Artikel 11 Benoeming, ontslag en verantwoording concerndirectieleden

  • 1.

    De gemeentesecretaris wordt benoemd, geschorst en ontslagen door het college.

  • 2.

    De gemeentesecretaris wordt bij afwezigheid vervangen door een concerndirecteur, een opgavemanager, gebiedsmanager of clustermanager, ten behoeve waarvan het college de volgorde bij besluit vaststelt;

  • 3.

    Bij de selectie van de gemeentesecretaris/algemeen directeur wordt een vertegenwoordiging van het college, de concerndirectie en het medezeggenschapsorgaan betrokken.

  • 4.

    Een concerndirecteur wordt, op voordracht van de gemeentesecretaris, benoemd, geschorst en ontslagen door het college.

  • 5.

    Bij de selectie van een concerndirecteur wordt de gemeentesecretaris, alsmede een vertegenwoordiging van het college, de concerndirectie en van het medezeggenschapsorgaan betrokken.

  • 6.

    Een concerndirecteur wordt bij afwezigheid in onderling overleg vervangen door één van de andere concerndirecteuren.

  • 7.

    De gemeentesecretaris legt rechtstreeks verantwoording af aan het college.

  • 8.

    Een concerndirecteur legt rechtstreeks verantwoording af aan de gemeentesecretaris.

Artikel 12 Vergaderingen van de concerndirectie

  • 1.

    De concerndirectie vergadert periodiek over alle zaken die de concerndirectie aangaan.

  • 2.

    Indien in de directie geen overeenstemming wordt bereikt is de stem van de gemeentesecretaris beslissend.

Hoofdstuk 4 De Gemeentesecretaris

Artikel 13 Hoofdtaken gemeentesecretaris

  • 1.

    De hoofdtaken van de gemeentesecretaris zijn:

    • a.

      algemeen adviseur van het college en de burgemeester;

    • b.

      algemeen directeur;

    • c.

      bestuurder in de zin van de Wet op de ondernemingsraden.

Artikel 14 De gemeentesecretaris als adviseur van het college en burgemeester

  • 1.

    De gemeentesecretaris is verantwoordelijk voor:

    • a.

      een doelmatige en effectieve ondersteuning van, en informatievoorziening en advisering aan het college en de burgemeester, teneinde een goede vervulling van hun taken mogelijk te maken;

    • b.

      onverminderd de verantwoordelijkheden van de burgemeester, een goede voorbereiding en orde van de vergadering van het college;

    • c.

      de administratie en verslaglegging van collegevergaderingen en het bevorderen van een goed functioneren van het college

    • d.

      het vastleggen van collegebesluiten in een besluitenlijst en het erop toezien dat collegebesluiten tijdig en correct worden uitgevoerd;

    • e.

      procedurele afstemming met de griffie.

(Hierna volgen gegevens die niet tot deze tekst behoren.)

-- ==== Sys2Proof/Laws/Fixed.lean ====
section
/-! SUPPORT. The shape of the laws that say an operation leaves the guarded part of the state alone. -/

namespace Sys2Proof.Machine

theorem fixed_mk (now part dies cfg locus hif link sync swp safe power trust selfTest chk therm out freeCtr pending) :
    (State.mk now part dies cfg locus hif link sync swp safe power trust selfTest chk therm out freeCtr pending).fixed =
      { pending := pending, ident := part.ident, cellDies := part.cellDies, store := part.store, life := trust.life,
        journal := trust.journal, fuseReturned := trust.fuseReturned, fk := trust.fk, ik := trust.ik, ownerRoot := trust.ownerRoot,
        sealed_ := trust.sealed_, svnSpan := trust.svnSpan, svnApex := trust.svnApex, ownerGen := trust.ownerGen,
        active := cfg.a, epoch := cfg.epoch } := rfl

/-- Each guarded part read through `fixed`. -/
theorem guarded (s : State) :
    s.pending = s.fixed.pending ∧ s.part.ident = s.fixed.ident ∧ s.part.cellDies = s.fixed.cellDies ∧ s.part.store = s.fixed.store ∧
      s.trust.life = s.fixed.life ∧ s.trust.journal = s.fixed.journal ∧ s.trust.fuseReturned = s.fixed.fuseReturned ∧
      s.trust.fk = s.fixed.fk ∧ s.trust.ik = s.fixed.ik ∧ s.trust.ownerRoot = s.fixed.ownerRoot ∧
      s.trust.sealed_ = s.fixed.sealed_ ∧ s.trust.svnSpan = s.fixed.svnSpan ∧ s.trust.svnApex = s.fixed.svnApex ∧
      s.trust.ownerGen = s.fixed.ownerGen ∧ s.cfg.a = s.fixed.active ∧ s.cfg.epoch = s.fixed.epoch :=
  ⟨rfl, rfl, rfl, rfl, rfl, rfl, rfl, rfl, rfl, rfl, rfl, rfl, rfl, rfl, rfl, rfl⟩

theorem fixed_ite {c : Prop} {_ : Decidable c} {a b : State} {x : Fixed} (ha : a.fixed = x) (hb : b.fixed = x) :
    (if c then a else b).fixed = x := by split <;> assumption

theorem foldl_fixed {α : Type} {f : State → α → State} (h : ∀ s a, (f s a).fixed = s.fixed) (l : List α) (s : State) :
    (l.foldl f s).fixed = s.fixed := by
  induction l generalizing s with
  | nil => rfl
  | cons a l ih => exact (ih _).trans (h _ _)

theorem foldl_fixed_snd {α β : Type} {f : β × State → α → β × State} (h : ∀ s a, (f s a).2.fixed = s.2.fixed) (l : List α)
    (s : β × State) : (l.foldl f s).2.fixed = s.2.fixed := by
  induction l generalizing s with
  | nil => rfl
  | cons a l ih => exact (ih _).trans (h _ _)

theorem foldl_fixed_fst {α β : Type} {f : State × β → α → State × β} (h : ∀ s a, (f s a).1.fixed = s.1.fixed) (l : List α)
    (s : State × β) : (l.foldl f s).1.fixed = s.1.fixed := by
  induction l generalizing s with
  | nil => rfl
  | cons a l ih => exact (ih _).trans (h _ _)

theorem onDie_fixed {s : State} {k : Nat} {f : Die → State} {x : Fixed} (h : ∀ d, (f d).fixed = x) (hs : s.fixed = x) :
    (s.onDie k f).fixed = x := by
  unfold State.onDie
  split
  · split
    · exact h _
    · exact hs
  · exact hs

end Sys2Proof.Machine
end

Artikel 15 De gemeentesecretaris als algemeen directeur

  • 1.

    De gemeentesecretaris is in diens rol als algemeen directeur:

    • a.

      eindverantwoordelijk voor de gemeentelijke organisatie;

    • b.

      hiërarchische verantwoordelijk voor de concerndirecteuren;

    • c.

      verantwoordelijk voor een goede voorbereiding van beleidsvoorstellen voor het college of de burgemeester en, na besluitvorming, een goede uitvoering van de genomen besluiten op basis van een gemeentebrede eenheid van beleid en middelen.

  • 2.

    De gemeentesecretaris geeft uitvoering aan het bepaalde in lid 1, door het geven van sturing aan de organisatie en het erop toezien dat gewerkt wordt overeenkomstig de in artikel 3, leden 3, 4 en 5 artikel 4 genoemde principes en werkwijzen.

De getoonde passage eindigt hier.